_HOW TO COMPLETE THIS TASK_
The records below need copying. Match each line exactly.

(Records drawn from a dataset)
/-- STEP_COMPLETE (R102): every pair is complete and every core has finished; with two seats both contexts' steps end. -/
def execStepComplete (p : Fin 4) (s : State) : Host.Outcome State Fault Refusal :=
  .next (
    match s.parts[p].running with
    | none => s
    | some id => match s.ctx? id with
      | none => s
      | some x => match x.armed, x.queue.find? (fun (w : Work) => !w.task && some w.step = x.armed) with
        | some t, some w =>
          if s.stopped || w.st ≠ .running || !s.coresHalted p || !s.layersDone p || s.rims[p].phase ≠ .formed then s
          else
            let s := s.clearPipes p
            let s := s.finishStep id x w
            let guest := s.ctxs.find? (fun (z : Nat × Ctx) => z.2.partner = some id && z.2.armed.isSome)
            let s : State := match guest with
              | some (g, z) => match z.queue.find? (fun (v : Work) => !v.task && some v.step = z.armed) with
                | some v => s.finishStep g z v
                | none => s
              | none => s
            let s := s.modRim p (fun r => { r.dropStep x.model t with step := (s.ctx? id).elim t (·.cons) })
            -- the halves take effect at this boundary (R391)
            let s := if s.twin.seated.any (fun q => q.1 = p) && !s.twin.halved.contains p then s.halve p else s
            (s.passH p).settleRim p |>.progressDetach
        | _, _ => s)

/-! Switches (R335 to R338, R342) -/

/-- SWITCH_TIME_REACHED (R335). -/
def execSwitchTimeReached (p : Fin 4) (s : State) : Host.Outcome State Fault Refusal :=
  .next (if s.stopped || s.twin.detach.isSome then s else s.serveRequest p)

/-- A switch ended, and what has come due meanwhile: another slot's context, or a switch request. -/
def State.finishSwitch (s : State) (p : Fin 4) (inc : Option Nat) : State :=
  let s := s.endSwitch p inc
  if s.parts[p].switch ≠ .idle then s
  else match s.parts[p].running, s.parts[p].next with
  -- the pre-empted step was abandoned as it was to resume: the named context follows (R337, R350)
  | none, some n => (s.modPart p (fun q => { q with next := none })).moveTo p (some n)
  | _, _ =>
  if s.parts[p].mode = .demand then s.serveRequest p
  else if s.slotCtx p ≠ s.parts[p].running then s.switchTo p (s.slotCtx p) true else s

/-- The instant in cyclic mode at which the engines of a slot's context start. -/
def Part.engineTime (q : Part) : Word := q.slotAt + 20000

/-- A switch whose outgoing context was torn down before its boundary goes on with nothing to save (R350). -/
def State.leaveTorn (s : State) (p : Fin 4) : State :=
  match s.parts[p].switch, s.parts[p].running with
  | .through inc _, none => (s.moveTo p inc).finishSwitch p inc
  | _, _ => s

/-- ENGINES_START (R338): in demand mode as soon as the images are in place; in cyclic mode for a switch inside a slot. -/
def execEnginesStart (p : Fin 4) (s : State) : Host.Outcome State Fault Refusal :=
  .next (
    match s.parts[p].switch with
    | .moving inc =>
      if s.stopped || s.pwr.entering.isSome || !s.drained p || (s.parts[p].mode = .cyclic && !(s.isTime (s.parts[p].engineTime + 1))) then s else s.finishSwitch p inc
    | _ => if s.stopped || s.pwr.entering.isSome then s else s.leaveTorn p)

/-- CYCLIC_ENGINE_START (R342): exactly 20 µs after the slot began. -/
def execCyclicEngineStart (p : Fin 4) (s : State) : Host.Outcome State Fault Refusal :=
  .next (
    match s.parts[p].switch with
    | .moving inc =>
      if s.stopped || s.pwr.entering.isSome || !s.drained p || s.parts[p].mode = .demand || s.podTime ≠ s.parts[p].engineTime then s else s.finishSwitch p inc
    | _ => s)

/-- A schedule slot begins (R342). -/
def State.beginSlot (s : State) (p : Fin 4) (n : Nat) (at_ : Word) : State :=
  let s := s.modPart p (fun q => { q with slot := n, slotAt := at_, period0 := if n = 0 then at_ else q.period0, periods := if n = 0 then q.periods + 1 else q.periods })
  let s := if n = 0 then s.count blkCTL 0x0580 1 p.val else s
  let s := (s.loseTiming p).modPart p (fun q => { q with held := q.preempt.isSome && q.preempt ≠ s.slotCtx p })
  let q := s.parts[p]
  let named := ((q.table.bind (fun (t : SchedTable) => t.tab[n]?)).map (fun (e : SchedEntry) => e.ctx.toNat)).filter (· ≠ 0xFFFF)
  let inc := s.slotCtx p
  let s := if named.isSome && inc.isNone then (s.stick blkCTL 0x0520 8 p.val).record blkCTL .none 0x0008 (s.errCtx named) else s
  -- a step that awaits a verdict or runs through a step H with none pre-empted is cut as well (R342)
  let free := match q.switch with
    | .idle => true
    | .moving _ => false
    | _ => q.preempt.isNone
  if free then
    let s := s.modPart p (fun q => { q with switch := .idle })
    match q.running.bind (fun (i : Nat) => (s.ctx? i).map (fun (x : Ctx) => (i, x))) with
    | some (out, x) =>
      let cut := some out ≠ inc && x.armed.isSome && q.preempt.isNone
      let s := if cut && bit x.attr 0 then
          ((s.stick blkCTL 0x0520 1 p.val).record blkCTL .none 0x0005 (s.errCtx (some out))).count blkCTL 0x0578 1 p.val
        else s
      s.switchTo p inc true
    | none => s.switchTo p inc true
  else match q.switch with
  | .idle | .moving _ => s
  | .awaiting .. | .through .. => s.modPart p (fun q => { q with next := if inc = q.preempt then none else inc })

/-- SCHED_SLOT_START (R342): the next slot's start has come. -/
def execSchedSlotStart (p : Fin 4) (s : State) : Host.Outcome State Fault Refusal :=
  .next (
    let q := s.parts[p]
    match q.mode, q.table with
    | .cyclic, some t =>
      let last := decide (t.tab.length ≤ q.slot + 1)
      let n := if last then 0 else q.slot + 1
      let off := if last then t.period.toNat else ((t.tab[n]?).map (fun (e : SchedEntry) => e.start.toNat)).getD 0
      let at_ := q.period0 + BitVec.ofNat 64 (1000 * off)
      if s.stopped || !s.isTime at_ then s else s.beginSlot p n at_
    | _, _ => s)

/-- SCHED_MODE_EFFECT (R341). -/
def execSchedModeEffect (p : Fin 4) (s : State) : Host.Outcome State Fault Refusal :=
  .next (
    match s.parts[p].change with
    | some c =>
      if s.stopped || !s.isTime c.start then s
      else
        let was := s.parts[p].mode
        let s := (s.modPart p (fun q => { q with mode := if c.cyclic then .cyclic else .demand, change := none })).complete c.cmd stOk
        if c.cyclic then s.beginSlot p 0 c.start
        else (if was = .cyclic then s.loseTiming p else s).serveRequest p
    | none => s)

_REPLY_
/-- STEP_COMPLETE (R102): every pair is complete and every core has finished; with two seats both contexts' steps end. -/
def execStepComplete (p : Fin 4) (s : State) : Host.Outcome State Fault Refusal :=
  .next (
    match s.parts[p].running with
    | none => s
    | some id => match s.ctx? id with
      | none => s
      | some x => match x.armed, x.queue.find? (fun (w : Work) => !w.task && some w.step = x.armed) with
        | some t, some w =>
          if s.stopped || w.st ≠ .running || !s.coresHalted p || !s.layersDone p || s.rims[p].phase ≠ .formed then s
          else
            let s := s.clearPipes p
            let s := s.finishStep id x w
            let guest := s.ctxs.find? (fun (z : Nat × Ctx) => z.2.partner = some id && z.2.armed.isSome)
            let s : State := match guest with
              | some (g, z) => match z.queue.find? (fun (v : Work) => !v.task && some v.step = z.armed) with
                | some v => s.finishStep g z v
                | none => s
              | none => s
            let s := s.modRim p (fun r => { r.dropStep x.model t with step := (s.ctx? id).elim t (·.cons) })
            -- the halves take effect at this boundary (R391)
            let s := if s.twin.seated.any (fun q => q.1 = p) && !s.twin.halved.contains p then s.halve p else s
            (s.passH p).settleRim p |>.progressDetach
        | _, _ => s)

/-! Switches (R335 to R338, R342) -/

/-- SWITCH_TIME_REACHED (R335). -/
def execSwitchTimeReached (p : Fin 4) (s : State) : Host.Outcome State Fault Refusal :=
  .next (if s.stopped || s.twin.detach.isSome then s else s.serveRequest p)

/-- A switch ended, and what has come due meanwhile: another slot's context, or a switch request. -/
def State.finishSwitch (s : State) (p : Fin 4) (inc : Option Nat) : State :=
  let s := s.endSwitch p inc
  if s.parts[p].switch ≠ .idle then s
  else match s.parts[p].running, s.parts[p].next with
  -- the pre-empted step was abandoned as it was to resume: the named context follows (R337, R350)
  | none, some n => (s.modPart p (fun q => { q with next := none })).moveTo p (some n)
  | _, _ =>
  if s.parts[p].mode = .demand then s.serveRequest p
  else if s.slotCtx p ≠ s.parts[p].running then s.switchTo p (s.slotCtx p) true else s

/-- The instant in cyclic mode at which the engines of a slot's context start. -/
def Part.engineTime (q : Part) : Word := q.slotAt + 20000

/-- A switch whose outgoing context was torn down before its boundary goes on with nothing to save (R350). -/
def State.leaveTorn (s : State) (p : Fin 4) : State :=
  match s.parts[p].switch, s.parts[p].running with
  | .through inc _, none => (s.moveTo p inc).finishSwitch p inc
  | _, _ => s

/-- ENGINES_START (R338): in demand mode as soon as the images are in place; in cyclic mode for a switch inside a slot. -/
def execEnginesStart (p : Fin 4) (s : State) : Host.Outcome State Fault Refusal :=
  .next (
    match s.parts[p].switch with
    | .moving inc =>
      if s.stopped || s.pwr.entering.isSome || !s.drained p || (s.parts[p].mode = .cyclic && !(s.isTime (s.parts[p].engineTime + 1))) then s else s.finishSwitch p inc
    | _ => if s.stopped || s.pwr.entering.isSome then s else s.leaveTorn p)

/-- CYCLIC_ENGINE_START (R342): exactly 20 µs after the slot began. -/
def execCyclicEngineStart (p : Fin 4) (s : State) : Host.Outcome State Fault Refusal :=
  .next (
    match s.parts[p].switch with
    | .moving inc =>
      if s.stopped || s.pwr.entering.isSome || !s.drained p || s.parts[p].mode = .demand || s.podTime ≠ s.parts[p].engineTime then s else s.finishSwitch p inc
    | _ => s)

/-- A schedule slot begins (R342). -/
def State.beginSlot (s : State) (p : Fin 4) (n : Nat) (at_ : Word) : State :=
  let s := s.modPart p (fun q => { q with slot := n, slotAt := at_, period0 := if n = 0 then at_ else q.period0, periods := if n = 0 then q.periods + 1 else q.periods })
  let s := if n = 0 then s.count blkCTL 0x0580 1 p.val else s
  let s := (s.loseTiming p).modPart p (fun q => { q with held := q.preempt.isSome && q.preempt ≠ s.slotCtx p })
  let q := s.parts[p]
  let named := ((q.table.bind (fun (t : SchedTable) => t.tab[n]?)).map (fun (e : SchedEntry) => e.ctx.toNat)).filter (· ≠ 0xFFFF)
  let inc := s.slotCtx p
  let s := if named.isSome && inc.isNone then (s.stick blkCTL 0x0520 8 p.val).record blkCTL .none 0x0008 (s.errCtx named) else s
  -- a step that awaits a verdict or runs through a step H with none pre-empted is cut as well (R342)
  let free := match q.switch with
    | .idle => true
    | .moving _ => false
    | _ => q.preempt.isNone
  if free then
    let s := s.modPart p (fun q => { q with switch := .idle })
    match q.running.bind (fun (i : Nat) => (s.ctx? i).map (fun (x : Ctx) => (i, x))) with
    | some (out, x) =>
      let cut := some out ≠ inc && x.armed.isSome && q.preempt.isNone
      let s := if cut && bit x.attr 0 then
          ((s.stick blkCTL 0x0520 1 p.val).record blkCTL .none 0x0005 (s.errCtx (some out))).count blkCTL 0x0578 1 p.val
        else s
      s.switchTo p inc true
    | none => s.switchTo p inc true
  else match q.switch with
  | .idle | .moving _ => s
  | .awaiting .. | .through .. => s.modPart p (fun q => { q with next := if inc = q.preempt then none else inc })

/-- SCHED_SLOT_START (R342): the next slot's start has come. -/
def execSchedSlotStart (p : Fin 4) (s : State) : Host.Outcome State Fault Refusal :=
  .next (
    let q := s.parts[p]
    match q.mode, q.table with
    | .cyclic, some t =>
      let last := decide (t.tab.length ≤ q.slot + 1)
      let n := if last then 0 else q.slot + 1
      let off := if last then t.period.toNat else ((t.tab[n]?).map (fun (e : SchedEntry) => e.start.toNat)).getD 0
      let at_ := q.period0 + BitVec.ofNat 64 (1000 * off)
      if s.stopped || !s.isTime at_ then s else s.beginSlot p n at_
    | _, _ => s)

/-- SCHED_MODE_EFFECT (R341). -/
def execSchedModeEffect (p : Fin 4) (s : State) : Host.Outcome State Fault Refusal :=
  .next (
    match s.parts[p].change with
    | some c =>
      if s.stopped || !s.isTime c.start then s
      else
        let was := s.parts[p].mode
        let s := (s.modPart p (fun q => { q with mode := if c.cyclic then .cyclic else .demand, change := none })).complete c.cmd stOk
        if c.cyclic then s.beginSlot p 0 c.start
        else (if was = .cyclic then s.loseTiming p else s).serveRequest p
    | none => s)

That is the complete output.